**What to do:**
Return, word for word, only the lines of the data below that lie between the line with "def State.msixTable (s" and the line with "padTo (padTo ((List.range", those two lines included.

Stored data entries:
-- ==== Sys2Proof/Machine/Views.lean ====
section
/-! DEFINITION. What the statements of Certificates/Slice0 look at: views of the state and of what leaves the module, and the conditions under
which a frame, a request or an operation reaches its own effect. -/

namespace Sys2Proof.Machine

/-- The 64 B-aligned address of a sink beat. -/
def PxBeat.base : PxBeat → Option Nat
  | .sink _ addr _ _ _ => some addr
  | _ => none

/-- The bytes that a beat enables, each with its address. -/
def PxBeat.enables : PxBeat → List (Nat × Byte)
  | .sink _ addr first data _ => ((List.range data.length).zip data).map fun e => (addr + first + e.1, e.2)
  | _ => []

/-! ### BAR0 of a function (Tables 8.2, 11.2, 12.8) -/

/-- The mailbox registers of function `f` (Table 12.8) at endpoint `ep`: MB_STATUS, RESPONSE and NOTIFY_SLOT. What the host left in REQUEST is none of
the module's state: its bytes are free (log 48, DESIGN CHOICE). -/
def State.mailboxRegs (s : State) (ep : Endpoint) (f : Nat) : Bytes :=
  let b := s.box f
  let busy := s.owes ep || (f % 65 == 0 && s.boot.phase < (if s.boot.stone then 7 else 6))
  ((List.range 0x7F0).map Config.freeByte) ++ leBytes 4 0 ++
    leBytes 4 (b2n busy + 2 * b2n (b.ready && !busy) + 4 * b2n b.slot.isSome + 8 * b2n (s.session? ep).isSome) ++ leBytes 8 0 ++
    padTo (b.response.take 0x7F0) 0x7F0 ++ padTo ((b.slot.getD []).take 12) 12 ++ leBytes 4 0

/-- Entry `v` of the MSI-X table of function `fn` of port `k`: the message address and data the host gave it, which no command carries and which are
free (log 48, DESIGN CHOICE), and Vector Control with its mask bit. -/
def State.msixEntry (s : State) (k fn v : Nat) : Bytes :=
  let e := vecKey k fn v
  ((List.range 12).map fun i => Config.freeByte (16 * e + i)) ++ leBytes 4 (b2n (!s.q.msixOpen.contains e))

/-- The MSI-X table of a function with `n` vectors at 0x8000, and its pending-bit array at 0xC000, 8 B for each 64 vectors. -/
def State.msixTable (s : State) (k fn n : Nat) : Bytes := (List.range n).flatMap (s.msixEntry k fn)
def State.msixPba (s : State) (k fn n : Nat) : Bytes :=
  leBytes (8 * ((n + 63) / 64)) ((List.range n).map fun v => b2n (s.q.msixPend.contains (vecKey k fn v)) * 2 ^ v).sum

/-- BAR0 of a function as a host read finds it (R263, R357): the virtual function of partition `fn` − 1, or with `fn` 0 the physical one; reserved
offsets read 0. -/
def State.bar0 (s : State) (k fn : Nat) : Bytes :=
  let box := padTo (s.mailboxRegs (if fn = 0 then .pf k else .vf k (fn - 1)) (fnKey k fn)) 0x1000
  let n := if fn = 0 then 8 else 68
  let q := fun (i : Nat) => 64 * (fn - 1) + i
  let regs := if fn = 0 then padTo [] 0x2000 else
    padTo (padTo ((List.range 64).flatMap fun i => s.queueRegs (q i)) 0x1000 ++
      ((List.range 64).flatMap fun i => leBytes 8 (s.queue (q i)).tail) ++
      (List.range 64).flatMap fun i => leBytes 8 (s.queue (q i)).cjHead) 0x2000
  padTo (padTo (padTo (regs ++ box) 0x8000 ++ s.msixTable k fn n) 0xC000 ++ s.msixPba k fn n) 0x10000

/-! ### Registers and signals of the UL1-PX block (Tables 17.4, 17.6, 17.8, 17.11) -/

/-- LINK_STATUS of link `k` of the block: STATE, AT_200, ACTIVE_LANES, LAST_DOWN_REASON and PARTNER_ROLE. -/
def State.pxStatus (s : State) (k : Nat) : Nat :=
  let l := (s.pxLink k).lk
  l.st.code + 8 * b2n (l.trained == 200) + 16 * l.lanes + 2 ^ 8 * l.reason + 2 ^ 12 * l.role

/-- Register `o` of link `k` within its group. -/
def State.pxLinkReg (s : State) (k o : Nat) : Nat :=
  let l := s.pxLink k
  match o with
  | 0x00 => b2n l.enable + 2 * b2n l.rate200 + 4 * b2n l.fallback
  | 0x04 => s.pxStatus k
  | 0x08 => l.txMax
  | 0x0C => l.retrain
  | 0x20 => l.lk.partner % 2 ^ 32
  | 0x24 => l.lk.partner / 2 ^ 32
  | 0x28 => l.crcDiscards
  | 0x2C => l.naks
  | 0x30 => l.replayed
  | 0x34 => l.downs
  | 0x38 => l.rejected
  | 0x3C => l.discarded
  | o => if 0x10 ≤ o ∧ o < 0x20 ∧ o % 4 = 0 then l.rx.getD ((o - 0x10) / 2) 0 + 2 ^ 16 * l.rx.getD ((o - 0x10) / 2 + 1) 0 else 0

/-- The register at offset `off` of the block as a read finds it (R538, R545); reserved offsets, and the registers of a link that was not
built, read 0. -/
def State.pxReg (s : State) (off : Nat) : Nat :=
  let b := s.pxb
  match off with
  | 0x000 => 0x50580100
  | 0x004 => if Config.twoLinks then 2 else 1
  | 0x008 => b.id % 2 ^ 32
  | 0x00C => b.id / 2 ^ 32
  | 0x010 => b.irqStatus
  | 0x014 => b.irqEnable
  | _ =>
    if 0x040 ≤ off ∧ off < 0x080 then s.pxLinkReg 0 (off - 0x040)
    else if 0x080 ≤ off ∧ off < 0x0C0 then (if Config.twoLinks then s.pxLinkReg 1 (off - 0x080) else 0)
    else if 0x100 ≤ off ∧ off < 0x180 then
      let w := mget b.watches ((off - 0x100) / 0x10) (0, 0)
      match off % 0x10 with
      | 0x0 => w.1 % 2 ^ 32
      | 0x4 => w.1 / 2 ^ 32
      | 0x8 => w.2 % 2 ^ 32
      | 0xC => w.2 / 2 ^ 32
      | _ => 0
    else 0

/-- px_irq (R539). -/
def State.pxIrqOut (s : State) : Bool := irqBits.any fun b => bit s.pxb.irqStatus b && bit s.pxb.irqEnable b

/-- px_rq_ready for a beat of link `k`, and px_mk_ready (R534, R544): their FIFOs have room. -/
def State.pxRqReady (s : State) (k : Nat) : Bool := !s.pxOff k && fifoBeats (s.pxLink k).fifo < 256
def State.pxMkReady (s : State) (k : Nat) : Bool := !s.pxOff k && fifoMarks (s.pxLink k).fifo < 16

/-! ### Frames and requests that are accepted -/

/-- Frame `i` of `len` bytes on VL `vl` of link `n` is taken: the link is UP, the frame is in its type's range, the VL has its credits, and no
earlier frame of the VL is held back (R496, R502, R504). -/
def State.takesFrame (s : State) (n vl len : Nat) (i : Instr) : Prop :=
  (s.link n).st = .up ∧ frameFits i vl len = true ∧ s.hasCredits n vl len = true ∧
    ((s.link n).held.any fun h => (heldFrame h).1 == vl) = false

/-- The state once R504 has accepted a frame of `len` bytes on VL `vl` of link `n`. -/
def State.accepted (s : State) (n vl len : Nat) : State := (s.accept n vl len).getD s

/-- The credits of a frame that was applied return, while its link is UP (R498). -/
def State.givesBack (t : State) (n vl len : Nat) : State :=
  if (t.link n).st = .up then t.returnCredits n vl ((len + 255) / 256) else t

/-- The ZDP request `i` from `z` reaches the module: its transport answers, its mailbox is not busy, and a link's MGMT frame is taken; `u` is
the state then. -/
def State.hears (s : State) (z : Zdp) (i : Instr) (u : State) : Prop :=
  s.answers z.ep = true ∧ ((boxKey z.ep).isSome = true → s.owes z.ep = false) ∧ match z.ep with
    | .mgmt n => s.takesFrame n 7 (heldFrame i).2.1 i ∧ u = s.accepted n 7 (heldFrame i).2.1
    | _ => u = s

/-- What is left of the request `i` once it is answered: the credits of a link's MGMT frame return. -/
def State.heard (t : State) (z : Zdp) (i : Instr) : State :=
  match z.ep with
  | .mgmt n => t.givesBack n 7 (heldFrame i).2.1
  | _ => t

/-- The endpoint's session `x` is there to be served: the request is whole, no response is owed, the dictionary is ready, and no transfer is open; `v`
is the state in which its service runs. -/
def State.serves (u : State) (z : Zdp) (x : Session) (v : State) : Prop :=
  z.short = false ∧ u.owes z.ep = false ∧ u.boot.ready = true ∧ (u.session? z.ep).isSome = true ∧
    v = u.modSession z.ep (fun y => { y with lastAt := u.up }) ∧ v.session? z.ep = some x ∧ x.xfer = none

/-- The response a served request sends. -/
def State.answer (t : State) (z : Zdp) (svc ix sub : Nat) (payload : Bytes := []) : State :=
  Ans.send { st := t, payload := payload } z svc ix sub

/-- A write of `v` to object index:sub passes every check before its value's (R382-R390, R396, R404): `r` is the object's entry. -/
def State.mayWrite (s : State) (x : Session) (ix sub : Nat) (r : ObjRow) : Prop :=
  s.checkWrite x ix sub = .ok r ∧ r.ty ≠ .domain ∧ r.ty.size ≤ payloadLimit x.ep ∧ s.segOpen ix sub = false

/-- The same for a whole segmented write of `n` bytes (R398). -/
def State.mayWriteWhole (s : State) (x : Session) (ix sub n : Nat) (r : ObjRow) : Prop :=
  s.checkWrite x ix sub = .ok r ∧ s.totalBad ix sub r n = false ∧ s.segOpen ix sub = false

/-- The commands that are the write of one object: the requester, whether the write is segmented, the object's index and subindex as the
spec's tables give them, the value, and for a forensic read how the page decodes. -/
def namedWrite (i : Instr) : Option (Zdp × Bool × Nat × Nat × Bytes × ReadOutcome) :=
  let w := fun (c : Prop) [Decidable c] (z : Zdp) (ix sub : Nat) (v : Bytes) => if c then some (z, false, ix, sub, v, ReadOutcome.hard false) else none
  let b := fun (c : Prop) [Decidable c] (z : Zdp) (ix sub : Nat) (v : Bytes) => if c then some (z, true, ix, sub, v, ReadOutcome.hard false) else none
  match i with
  | .ottReserveWrite z p v => w (p < 64) z (0x2021 + 0x40 * p) 1 v
  | .ottCapWrite z p v => w (p < 64) z (0x2021 + 0x40 * p) 2 v
  | .mediaSync z => w True z 0x1200 11 [1]
  | .shutdownPrepare z => w True z 0x1200 12 [1]
  | .domainPurge z v => w True z 0x1400 4 v
  | .shareDomainWrite z d sub v => w (d < 256 ∧ 1 ≤ sub) z (0x1500 + d) sub v
  | .profileBindingWrite z p slot v => w (p < 64) z (0x2004 + 0x40 * p) (slot + 1) v
  | .upprojWrite z n v => b (n < 32) z (0x1300 + n) 15 v
  | .projWrite z n v => b (n < 32) z (0x1600 + n) 3 v
  | .indexGeometryWrite z n sub v => w (n < 32 ∧ (sub = 1 ∨ sub = 2)) z (0x1600 + n) sub v
  | .planWrite z p n v => b (p < 64 ∧ n < 8) z (0x2010 + 0x40 * p + n) 1 v
  | .leafCfgWrite z p c x v => w (p < 65 ∧ c < 8 ∧ x < 178) z (if p < 64 then 0x3800 + 8 * p + c else 0x3080 + c) (x + 1) v
  | .nodeCfgWrite z c x v => w (c < 8 ∧ x < 178) z (0x3200 + 8 * x + c) 1 v
  | .meterCfgWrite z p c v => w (c < 8 ∧ p < 64) z (0x3E00 + 8 * p + c) 1 v
  | .derateWrite z kind v => w True z 0x3001 (kind + 1) v
  | .histReset z => w True z 0x3000 1 [1]
  | .snapshotRequest z v => w True z 0x7110 1 v
  | .jobResume z p v => w (p < 64) z (0x2002 + 0x40 * p) 4 v
  | .partitionReset z p v => w (p < 64) z (0x2000 + 0x40 * p) 2 v
  | .partitionDisable z p v => w (p < 64) z (0x2001 + 0x40 * p) 1 v
  | .protectionWrite z p sub v => w (p < 64) z (0x2001 + 0x40 * p) sub v
  | .protectionBatch z v => b True z 0x1800 3 v
  | .frameQuotaWrite z p v => w (p < 64) z (0x2001 + 0x40 * p) 6 v
  | .kxlOwnerLinksWrite z sub v => w (sub = 6 ∨ sub = 7) z 0x1010 sub v
  | .restart z v => w True z 0x1000 1 v
  | .startFailClear z v => w True z 0x0810 2 v
  | .firmwareUpdate z v => b True z 0x0840 8 v
  | .firmwareActivate z v => w True z 0x0840 9 v
  | .defectAdd z v => w True z 0x7200 6 v
  | .factoryToken z v => b True z 0x7200 7 v
  | .forensicRead z v o => some (z, false, 0xE010, 1, v, o)
  | .refSelect z v => w True z 0x1900 2 v
  | .timeSet z v => w True z 0x1902 4 v
  | .collSetsWrite z v => b True z 0x1A01 1 v
  | .lendEnable z v => w True z 0x1A10 1 v
  | .lendBytes z v => w True z 0x1A10 2 v
  | .borrowBytes z v => w True z 0x1A10 6 v
  | .linkEnable z n v => w (n < 128) z (0x4000 + 0x20 * n) 1 v
  | .write z ix sub v => w (ix ≠ 0xE010) z ix sub v
  | _ => none

end Sys2Proof.Machine
end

**Exercise result:**
def State.msixTable (s : State) (k fn n : Nat) : Bytes := (List.range n).flatMap (s.msixEntry k fn)
def State.msixPba (s : State) (k fn n : Nat) : Bytes :=
  leBytes (8 * ((n + 63) / 64)) ((List.range n).map fun v => b2n (s.q.msixPend.contains (vecKey k fn v)) * 2 ^ v).sum

/-- BAR0 of a function as a host read finds it (R263, R357): the virtual function of partition `fn` − 1, or with `fn` 0 the physical one; reserved
offsets read 0. -/
def State.bar0 (s : State) (k fn : Nat) : Bytes :=
  let box := padTo (s.mailboxRegs (if fn = 0 then .pf k else .vf k (fn - 1)) (fnKey k fn)) 0x1000
  let n := if fn = 0 then 8 else 68
  let q := fun (i : Nat) => 64 * (fn - 1) + i
  let regs := if fn = 0 then padTo [] 0x2000 else
    padTo (padTo ((List.range 64).flatMap fun i => s.queueRegs (q i)) 0x1000 ++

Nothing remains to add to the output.